The Deconstructing of Steve
Bonnie Fixes Steve!
Steve arrived restless. Not badly behaved—just unfinished. The kind of man who talked a little too fast, filled silence before it had a chance to work, mistook eagerness for confidence. He sat across from me like he was waiting for instructions he didn’t realize he wanted.
I didn’t give him any. I let the quiet stretch until he shifted. Good. Awareness had started.
“Sit back,” I said finally—not sharp, not loud. Just certain.
He did.
Steve wasn’t broken. He was untrained. There’s a difference. Broken things resist. Untrained things watch closely, waiting to learn the rules of a room they don’t yet understand.
I corrected him in small ways. A raised brow when he interrupted. A pause when he tried to impress. A slow, deliberate look when he forgot himself.
Each time, he adjusted.
Men always do when the lesson is delivered properly.
I taught him that anticipation lasts longer than action. That listening can be more intoxicating than speaking. That restraint doesn’t weaken desire—it sharpens it until it hums under the skin.
When he leaned in too fast, I leaned away. When he steadied himself, I rewarded him with attention.

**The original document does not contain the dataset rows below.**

/-! ### Unit, masked-unit, strided and read-only forms (R192) -/

/-- The active elements from ESTART on. -/
def Hart.activeFrom (a : Hart) (k : KReg) (e : QEntry) : List Nat := (elemRange e.startsAt e.vl).filter (a.active k)

/-- The checks of R190 and R192 before anything is accessed. -/
def probeAll (store : Bool) (n : Nat) (k : KReg) (addr : QEntry → Nat → Word) (s : State) (h : Nat) (e : QEntry) : State × Option Trap :=
  let acc := if store then Access.store else Access.load
  let l := ((s.hart h).activeFrom k e).map (addr e)
  match l.find? (fun va => va.toNat % n ≠ 0) with
  | some va => (s, some ⟨causeMisalignedData, va, none⟩)
  | none =>
    let ps := distinctPages l
    let fs := ps.map (s.frameOf h acc)
    let s1 := s.keepPages h acc ps
    let bad := l.findSome? fun va =>
      match ((fs.find? (·.page == pageOf va)).getD ⟨0, 0, 0, 0, false, 0⟩).at_ va with
      | .ok pa => if store && !s.inRecords h va && s.storeRefused pa n then some (va, MemErr.noStore) else none
      | .error e => some (va, e)
    match bad with
    | none => (s1, none)
    | some (va, e) => let r := s1.accessTrap h store va e; (r.1, some r.2)

/-- The frames that a form holds until it completes or stops. -/
def probeFrames (store : Bool) (k : KReg) (addr : QEntry → Nat → Word) (s : State) (h : Nat) (e : QEntry) : List Frame :=
  (distinctPages (((s.hart h).activeFrom k e).map (addr e))).map (s.frameOf h (if store then .store else .load))

/-- Physical address and bytes of the accesses that elements lo to hi - 1 of a form make. -/
def formPlaces (acc : Access) (n : Nat) (k : KReg) (addr : QEntry → Nat → Word) (s : State) (h : Nat) (e : QEntry) (lo hi : Nat) :
    Option (List (Nat × Nat)) :=
  some (((elemRange lo hi).filter ((s.hart h).active k)).filterMap fun i =>
    match (s.heldFrame h acc e (addr e i)).at_ (addr e i) with
    | .ok pa => some (s.fold pa, n)
    | .error _ => none)

/-- Whether two of an entry's accesses meet: they are aligned and of one size, so at one address. -/
def twice (l : Option (List (Nat × Nat))) : Bool :=
  match l with
  | some l => l.eraseDups.length != l.length
  | none => true

/-- Elements performed in order until one traps. -/
def eachElem (f : State → Nat → State × Option Trap) : List Nat → State → Done
  | [], s => { state := s }
  | i :: l, s =>
    match f s i with
    | (s, some t) => { state := s, trap := some { t with elem := some i } }
    | (s, none) => eachElem f l s

/-- A load form: `get s h va pa n` reads an element. -/
def loadForm (d : Reg) (w : BitVec 2) (k : KReg) (addr : QEntry → Nat → Word)
    (get : State → Nat → Word → Nat → Nat → Res (List Byte)) : QOp where
  width := widthOf w
  inOrder := true
  memory := true
  places := formPlaces .load (2 ^ w.toNat) k addr
  kr := maskReads k
  probes := k != 0
  names := fun _ e => [nameD d (widthOf w) e]
  post := probeAll false (2 ^ w.toNat) k addr
  frames := probeFrames false k addr
  run := fun s h e lo hi =>
    let p := (s.hart h).shapeOf d
    eachElem (fun s i =>
      let va := addr e i
      match (s.heldFrame h .load e va).at_ va with
      | .error er => let r := s.accessTrap h false va er; (r.1, some r.2)
      | .ok pa =>
        match get s h va pa (2 ^ w.toNat) with
        | (s, .error er) => let r := s.accessTrap h false va er; (r.1, some r.2)
        | (s, .ok bs) => (s.modCore (coreOf h) fun c => c.setElem p i (leNat bs), none))
      ((elemRange lo hi).filter ((s.hart h).active k)) s

/-- Those sectors, of the ones that elements of n bytes at these addresses cover whole, that a core could not fill. -/
def State.coveredBad (s : State) (c n : Nat) (pas : List Nat) : List Nat :=
  ((pas.filter fun p => p % 64 = 0).map (· / 64)).eraseDups.filter fun x =>
    (s.place (64 * x)).cached && (s.badLoad c (64 * x) 64).isSome && (List.range (64 / n)).all fun j => pas.contains (64 * x + j * n)

/-- Allocates without a fill the uncorrectable sectors that a store's elements cover whole (R178, R407); no element before their last
stops the store. -/
def State.claimCovered (s : State) (h n : Nat) (p : Shape) (addr : QEntry → Nat → Word) (e : QEntry) (l : List Nat) : State :=
  let c := coreOf h
  let at_ (i : Nat) : Option Nat :=
    let va := addr e i
    match (s.heldFrame h .store e va).at_ va, (s.core c).readElem p i with
    | .ok pa, .ok _ => some (s.fold pa)
    | _, _ => none
  let cover := s.coveredBad c n (l.filterMap at_)
  if cover.isEmpty then s
  else
    let safe := l.takeWhile fun i => match at_ i with
      | some pa => cover.contains (pa / 64) || (s.badHeld c pa).isNone
      | none => false
    (s.coveredBad c n (safe.filterMap at_)).foldl (fun s x => s.l2Claim c x) s

/-- A store form. -/
def storeForm (d : Reg) (w : BitVec 2) (k : KReg) (addr : QEntry → Nat → Word) : QOp where
  width := widthOf w
  memory := true
  stores := true
  places := formPlaces .store (2 ^ w.toNat) k addr
  overlaps := fun s h e => twice (formPlaces .store (2 ^ w.toNat) k addr s h e e.startsAt e.len)
  kr := maskReads k
  probes := k != 0
  names := fun _ e => [{ nameD d (widthOf w) e with dest := false }]
  post := probeAll true (2 ^ w.toNat) k addr
  frames := probeFrames true k addr
  run := fun s h e lo hi =>
    let p := (s.hart h).shapeOf d
    eachElem (fun s i =>
      let va := addr e i
      match (s.core (coreOf h)).readElem p i with
      | .error kc => (s.logError (w64 (2 ^ 60 + kc)) 0 1 (hartId h), some (planeCheck kc))
      | .ok v =>
        match (s.heldFrame h .store e va).at_ va with
        | .error er => let r := s.accessTrap h true va er; (r.1, some r.2)
        | .ok pa =>
          match s.elemQueue h va pa (leBytes (2 ^ w.toNat) v) with
          | (s, .error er) => let r := s.accessTrap h true va er; (r.1, some r.2)
          | (s, .ok ()) => (s, none))
      ((elemRange lo hi).filter ((s.hart h).active k))
      (s.claimCovered h (2 ^ w.toNat) p addr e ((elemRange lo hi).filter ((s.hart h).active k)))

/-- What a sampler sees of a form: class, active addresses, stride (R392). -/
def traceForm (k : KReg) (addr : QEntry → Nat → Word) (cls : QEntry → Nat) (s : State) (h : Nat) (e : QEntry) :
    Option Trace := 
  let l := ((s.hart h).activeFrom k e).map (addr e)
  some ⟨cls e, l.length, l, e.vb⟩

/-- Class 0 where the first element is aligned to 1 KiB, else 1. -/
def unitClass (addr : QEntry → Nat → Word) (e : QEntry) : Nat := if (addr e 0).toNat % 1024 = 0 then 0 else 1

/-- Addresses of R189. -/
def unitAddr (w : BitVec 2) (imm : Word) (e : QEntry) (i : Nat) : Word := e.va + imm + w64 (i * 2 ^ w.toNat)
def strideAddr (e : QEntry) (i : Nat) : Word := e.va + w64 i * e.vb

/-- R189. -/
def opVld (d a : Reg) (i : BitVec 15) (w : BitVec 2) : QOp := 
  { loadForm d w 0 (unitAddr w (simm i)) State.elemLoad with
    ra := a, trace := traceForm 0 (unitAddr w (simm i)) (unitClass (unitAddr w (simm i))) }
/-- R189. -/
def opVst (d a : Reg) (i : BitVec 15) (w : BitVec 2) : QOp := 
  { storeForm d w 0 (unitAddr w (simm i)) with ra := a, trace := traceForm 0 (unitAddr w (simm i)) (unitClass (unitAddr w (simm i))) }
/-- R189. -/
def opVldm (d a : Reg) (w : BitVec 2) (k : KReg) : QOp := 
  { loadForm d w k (unitAddr w 0) State.elemLoad with ra := a, trace := traceForm k (unitAddr w 0) (unitClass (unitAddr w 0)) }
/-- R189. -/
def opVstm (d a : Reg) (w : BitVec 2) (k : KReg) : QOp := 
  { storeForm d w k (unitAddr w 0) with ra := a, trace := traceForm k (unitAddr w 0) (unitClass (unitAddr w 0)) }
/-- R189. -/
def opVlds (d a b : Reg) (w : BitVec 2) (k : KReg) : QOp := 
  { loadForm d w k strideAddr State.elemLoad with ra := a, rb := b, trace := traceForm k strideAddr fun _ => 2 }
/-- R189. -/
def opVsts (d a b : Reg) (w : BitVec 2) (k : KReg) : QOp := 
  { storeForm d w k strideAddr with ra := a, rb := b, trace := traceForm k strideAddr fun _ => 2 }
/-- R181, R189. -/
def opVldro (d a : Reg) (w : BitVec 2) (k : KReg) : QOp :=
  { loadForm d w k (unitAddr w 0) State.roLoad with
    ra := a, trace := traceForm k (unitAddr w 0) fun _ => 4 }

/-! ### The page-sorting loop (R193, R194) -/

/-- What an indexed instruction does: bytes of an element, whether it stores, its mask, its index name with the name's width, and the
effect of one element at its virtual and physical address. -/
structure Indexed where
  n : Nat
  store : Bool
  k : KReg
  index : Reg
  one : State → Nat → QEntry → Nat → Word → Nat → State × Option Trap

/-- The access an indexed instruction translates for. -/
def Indexed.acc (x : Indexed) : Access := if x.store then .store else .load

/-- The address of element i (R189), or the uncorrectable cell of its index. -/
def Indexed.addr (x : Indexed) (c : Core) (a : Hart) (e : QEntry) (i : Nat) : Except Nat Word := do
  let v ← c.readElem (a.shapeOf x.index) i
  return e.va + w64 (x.n * v)

/-- P: the active elements from ESTART on whose EDONE bit is 0. -/
def Indexed.todo (x : Indexed) (a : Hart) (e : QEntry) : List Nat := (a.activeFrom x.k e).filter fun i => !a.edone.getLsbD i

/-- The addresses of elements whose index can be read. -/
def Indexed.addrs (x : Indexed) (s : State) (h : Nat) (e : QEntry) : List (Nat × Word) :=
  (x.todo (s.hart h) e).filterMap fun i =>
    match x.addr (s.core (coreOf h)) (s.hart h) e i with
    | .ok va => some (i, va)
    | .error _ => none

/-- MISALIGNED_DATA on x[a] alone (R190); then each distinct page is translated once, its entries read with acquire, and the translations that
succeed are kept, so that the pages of a superpage make one (R193, R350, R353). -/
def Indexed.check (x : Indexed) (s : State) (h : Nat) (e : QEntry) : State × Option Trap :=
  if e.va.toNat % x.n ≠ 0 then (s, some ⟨causeMisalignedData, e.va, none⟩)
  else (s.keepPages h x.acc (distinctPages ((x.addrs s h e).map (·.2))), none)

/-- The frames of the distinct pages. -/
def Indexed.sort (x : Indexed) (s : State) (h : Nat) (e : QEntry) : List Frame :=
  (distinctPages ((x.addrs s h e).map (·.2))).map (s.frameOf h x.acc)

/-- A bit of an element mask. -/
def setBit (m : BitVec 8192) (i : Nat) (b : Bool) : BitVec 8192 :=
  if b then m ||| ((1 : BitVec 8192) <<< i) else m &&& ~~~((1 : BitVec 8192) <<< i)

/-- One element of the loop at its address: skipped where its page was refused, else performed and marked. The manual gives no order between the
STORE_FAULT of an element whose bytes refuse stores (R156) and the INDEX_FAULT of others: the loop meets the first before it ends (DESIGN CHOICE, log
87). -/
def Indexed.step (x : Indexed) (h : Nat) (e : QEntry) (at_ : Nat → Except Nat Word) (s : State) (i : Nat) : State × Option Trap :=
  match at_ i with
  | .error kc => (s.logError (w64 (2 ^ 60 + kc)) 0 1 (hartId h), some (planeCheck kc))
  | .ok va =>
    match (s.heldFrame h x.acc e va).at_ va with
    | .error (.refused _) => (s, none)
    | .error er => let r := s.accessTrap h x.store va er; (r.1, some r.2)
    | .ok pa =>
      match x.one s h e i va pa with
      | (s, some t) => (s, some t)
      | (s, none) =>
        (s.modHart h fun a => { a with fmask := setBit a.fmask i false, edone := setBit a.edone i true }, none)

/-- Elements of a range in P, in ascending order: R193 leaves their order open, and R191 lets a schedule perform them one by one in
another (DESIGN CHOICE, log 65). Every index is read before the first element is performed (R56, R129). -/
def Indexed.elems (x : Indexed) (s : State) (h : Nat) (e : QEntry) (lo hi : Nat) : Done :=
  eachElem (x.step h e (x.addr (s.core (coreOf h)) (s.hart h) e))
    ((x.todo (s.hart h) e).filter fun i => decide (lo ≤ i) && decide (i < hi)) s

Not touch. Not yet. Presence.
By the end of the evening, Steve had changed without realizing when it happened. His voice slowed. His shoulders dropped. He met my eyes instead of searching for approval.
That’s when I smiled.
I don’t keep men like Steve. I refine them. I show them how good it feels to be guided, corrected, shaped by someone who knows what she’s doing.
When I let him go, he thanked me.
They always do.
And somewhere down the line, someone else will benefit from the work I did, never knowing exactly why Steve suddenly knows how to behave.
That’s fine.
I don’t need credit. I just fix things.